Fitting back into civilian life was, it seems, even more complicated than rebuilding relationships with loved ones. Having travelled the world and been exposed to violent combat with the Armed Forces, soldiers found it difficult to return to their old jobs in offices and factories.

As Leonard Cheshire, winner of the Victoria Cross, wrote: "You cannot expect a man to screw up his courage day after day for year after year and then to take his uniform off and be just a normal citizen, content to catch the same train at morning and night and live a quiet life immediately." Accordingly, Allport argues, some returnees turned to crime as a source of adventure and an antidote to mundane civilian life. For other returning soldiers, screwing up their courage day after day in war had taken its toll mentally. From insomnia to uncontrollable shaking to guilt about survival, many of these factors prevented a seamless return to normality.

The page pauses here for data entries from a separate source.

-- ==== Sys2Proof/Laws/State.lean ====
section
/-!
SUPPORT. Laws/State.lean: what each named update of State leaves as it was, field by field, and what it sets.
-/
namespace Sys2Proof.Machine

@[simp] theorem State.wr_pending (s : State) (f : Fld) (v : Nat) : (s.wr f v).pending = s.pending := rfl
@[simp] theorem State.wr_shadow (s : State) (f : Fld) (v : Nat) : (s.wr f v).shadow = s.shadow := rfl
@[simp] theorem State.wr_reqRegs (s : State) (f : Fld) (v : Nat) : (s.wr f v).reqRegs = s.reqRegs := rfl
@[simp] theorem State.wr_latches (s : State) (f : Fld) (v : Nat) : (s.wr f v).latches = s.latches := rfl
@[simp] theorem State.wr_pRec (s : State) (f : Fld) (v : Nat) : (s.wr f v).pRec = s.pRec := rfl
@[simp] theorem State.wr_mem (s : State) (f : Fld) (v : Nat) : (s.wr f v).mem = s.mem := rfl
@[simp] theorem State.wr_lanes (s : State) (f : Fld) (v : Nat) : (s.wr f v).lanes = s.lanes := rfl
@[simp] theorem State.wr_out (s : State) (f : Fld) (v : Nat) : (s.wr f v).out = s.out := rfl
@[simp] theorem State.wr_freeCtr (s : State) (f : Fld) (v : Nat) : (s.wr f v).freeCtr = s.freeCtr := rfl
@[simp] theorem State.wr_evts (s : State) (f : Fld) (v : Nat) : (s.wr f v).evts = s.evts := rfl
@[simp] theorem State.wr_evtSeq (s : State) (f : Fld) (v : Nat) : (s.wr f v).evtSeq = s.evtSeq := rfl
@[simp] theorem State.wr_evtLost (s : State) (f : Fld) (v : Nat) : (s.wr f v).evtLost = s.evtLost := rfl
@[simp] theorem State.wr_io (s : State) (f : Fld) (v : Nat) : (s.wr f v).io = s.io := rfl
@[simp] theorem State.wr_peg (s : State) (f : Fld) (v : Nat) : (s.wr f v).peg = s.peg := rfl
@[simp] theorem State.wr_recd (s : State) (f : Fld) (v : Nat) : (s.wr f v).recd = s.recd := rfl
@[simp] theorem State.wr_slot (s : State) (f : Fld) (v : Nat) : (s.wr f v).slot = s.slot := rfl
@[simp] theorem State.wr_sys (s : State) (f : Fld) (v : Nat) : (s.wr f v).sys = s.sys := rfl
@[simp] theorem State.wr_time (s : State) (f : Fld) (v : Nat) : (s.wr f v).time = s.time := rfl
@[simp] theorem State.wr_ring (s : State) (f : Fld) (v : Nat) : (s.wr f v).ring = s.ring := rfl
@[simp] theorem State.wr_key (s : State) (f : Fld) (v : Nat) : (s.wr f v).key = s.key := rfl
@[simp] theorem State.wr_restr (s : State) (f : Fld) (v : Nat) : (s.wr f v).restr = s.restr := rfl
@[simp] theorem State.wr_field (s : State) (f : Fld) (v : Nat) : (s.wr f v).field = s.field := rfl
@[simp] theorem State.wr_jrn (s : State) (f : Fld) (v : Nat) : (s.wr f v).jrn = s.jrn := rfl
@[simp] theorem State.wr_cal (s : State) (f : Fld) (v : Nat) : (s.wr f v).cal = s.cal := rfl
@[simp] theorem State.wr_sym (s : State) (f : Fld) (v : Nat) : (s.wr f v).sym = s.sym := rfl
@[simp] theorem State.wr_gauge (s : State) (f : Fld) (v : Nat) : (s.wr f v).gauge = s.gauge := rfl
@[simp] theorem State.wr_sound (s : State) (f : Fld) (v : Nat) : (s.wr f v).sound = s.sound := rfl
@[simp] theorem State.wr_scan (s : State) (f : Fld) (v : Nat) : (s.wr f v).scan = s.scan := rfl
@[simp] theorem State.wr_lamp (s : State) (f : Fld) (v : Nat) : (s.wr f v).lamp = s.lamp := rfl
@[simp] theorem State.wr_hcp (s : State) (f : Fld) (v : Nat) : (s.wr f v).hcp = s.hcp := rfl
@[simp] theorem State.wr_mover (s : State) (f : Fld) (v : Nat) : (s.wr f v).mover = s.mover := rfl
@[simp] theorem State.wr_mvTurn (s : State) (f : Fld) (v : Nat) : (s.wr f v).mvTurn = s.mvTurn := rfl
@[simp] theorem State.wr_ledgerDue (s : State) (f : Fld) (v : Nat) : (s.wr f v).ledgerDue = s.ledgerDue := rfl

@[simp] theorem State.wrReq_pending (s : State) (r : Nat) (f : Fld) (v : Nat) : (s.wrReq r f v).pending = s.pending := rfl
@[simp] theorem State.wrReq_regs (s : State) (r : Nat) (f : Fld) (v : Nat) : (s.wrReq r f v).regs = s.regs := rfl
@[simp] theorem State.wrReq_shadow (s : State) (r : Nat) (f : Fld) (v : Nat) : (s.wrReq r f v).shadow = s.shadow := rfl
@[simp] theorem State.wrReq_latches (s : State) (r : Nat) (f : Fld) (v : Nat) : (s.wrReq r f v).latches = s.latches := rfl
@[simp] theorem State.wrReq_pRec (s : State) (r : Nat) (f : Fld) (v : Nat) : (s.wrReq r f v).pRec = s.pRec := rfl
@[simp] theorem State.wrReq_mem (s : State) (r : Nat) (f : Fld) (v : Nat) : (s.wrReq r f v).mem = s.mem := rfl
@[simp] theorem State.wrReq_lanes (s : State) (r : Nat) (f : Fld) (v : Nat) : (s.wrReq r f v).lanes = s.lanes := rfl
@[simp] theorem State.wrReq_out (s : State) (r : Nat) (f : Fld) (v : Nat) : (s.wrReq r f v).out = s.out := rfl
@[simp] theorem State.wrReq_freeCtr (s : State) (r : Nat) (f : Fld) (v : Nat) : (s.wrReq r f v).freeCtr = s.freeCtr := rfl
@[simp] theorem State.wrReq_evts (s : State) (r : Nat) (f : Fld) (v : Nat) : (s.wrReq r f v).evts = s.evts := rfl
@[simp] theorem State.wrReq_evtSeq (s : State) (r : Nat) (f : Fld) (v : Nat) : (s.wrReq r f v).evtSeq = s.evtSeq := rfl
@[simp] theorem State.wrReq_evtLost (s : State) (r : Nat) (f : Fld) (v : Nat) : (s.wrReq r f v).evtLost = s.evtLost := rfl
@[simp] theorem State.wrReq_io (s : State) (r : Nat) (f : Fld) (v : Nat) : (s.wrReq r f v).io = s.io := rfl
@[simp] theorem State.wrReq_peg (s : State) (r : Nat) (f : Fld) (v : Nat) : (s.wrReq r f v).peg = s.peg := rfl
@[simp] theorem State.wrReq_recd (s : State) (r : Nat) (f : Fld) (v : Nat) : (s.wrReq r f v).recd = s.recd := rfl
@[simp] theorem State.wrReq_slot (s : State) (r : Nat) (f : Fld) (v : Nat) : (s.wrReq r f v).slot = s.slot := rfl
@[simp] theorem State.wrReq_sys (s : State) (r : Nat) (f : Fld) (v : Nat) : (s.wrReq r f v).sys = s.sys := rfl
@[simp] theorem State.wrReq_time (s : State) (r : Nat) (f : Fld) (v : Nat) : (s.wrReq r f v).time = s.time := rfl
@[simp] theorem State.wrReq_ring (s : State) (r : Nat) (f : Fld) (v : Nat) : (s.wrReq r f v).ring = s.ring := rfl
@[simp] theorem State.wrReq_key (s : State) (r : Nat) (f : Fld) (v : Nat) : (s.wrReq r f v).key = s.key := rfl
@[simp] theorem State.wrReq_restr (s : State) (r : Nat) (f : Fld) (v : Nat) : (s.wrReq r f v).restr = s.restr := rfl
@[simp] theorem State.wrReq_field (s : State) (r : Nat) (f : Fld) (v : Nat) : (s.wrReq r f v).field = s.field := rfl
@[simp] theorem State.wrReq_jrn (s : State) (r : Nat) (f : Fld) (v : Nat) : (s.wrReq r f v).jrn = s.jrn := rfl
@[simp] theorem State.wrReq_cal (s : State) (r : Nat) (f : Fld) (v : Nat) : (s.wrReq r f v).cal = s.cal := rfl
@[simp] theorem State.wrReq_sym (s : State) (r : Nat) (f : Fld) (v : Nat) : (s.wrReq r f v).sym = s.sym := rfl
@[simp] theorem State.wrReq_gauge (s : State) (r : Nat) (f : Fld) (v : Nat) : (s.wrReq r f v).gauge = s.gauge := rfl
@[simp] theorem State.wrReq_sound (s : State) (r : Nat) (f : Fld) (v : Nat) : (s.wrReq r f v).sound = s.sound := rfl
@[simp] theorem State.wrReq_scan (s : State) (r : Nat) (f : Fld) (v : Nat) : (s.wrReq r f v).scan = s.scan := rfl
@[simp] theorem State.wrReq_lamp (s : State) (r : Nat) (f : Fld) (v : Nat) : (s.wrReq r f v).lamp = s.lamp := rfl
@[simp] theorem State.wrReq_hcp (s : State) (r : Nat) (f : Fld) (v : Nat) : (s.wrReq r f v).hcp = s.hcp := rfl
@[simp] theorem State.wrReq_mover (s : State) (r : Nat) (f : Fld) (v : Nat) : (s.wrReq r f v).mover = s.mover := rfl
@[simp] theorem State.wrReq_mvTurn (s : State) (r : Nat) (f : Fld) (v : Nat) : (s.wrReq r f v).mvTurn = s.mvTurn := rfl
@[simp] theorem State.wrReq_ledgerDue (s : State) (r : Nat) (f : Fld) (v : Nat) : (s.wrReq r f v).ledgerDue = s.ledgerDue := rfl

Demobbed is highly readable and will be enjoyed by those with a general interest in the social history of the Second World War. Allport's research raises a number of questions, for example about the disparity between public narratives and private experiences, and indeed the difficulties facing historians of experience in using personal sources and quantifying their findings. Some academics may be dismayed to find these issues unaddressed. My impression, however, is that this is a deliberate move on Allport's part, both to allow the individual voices their maximum impact and to keep his study accessible to a popular audience.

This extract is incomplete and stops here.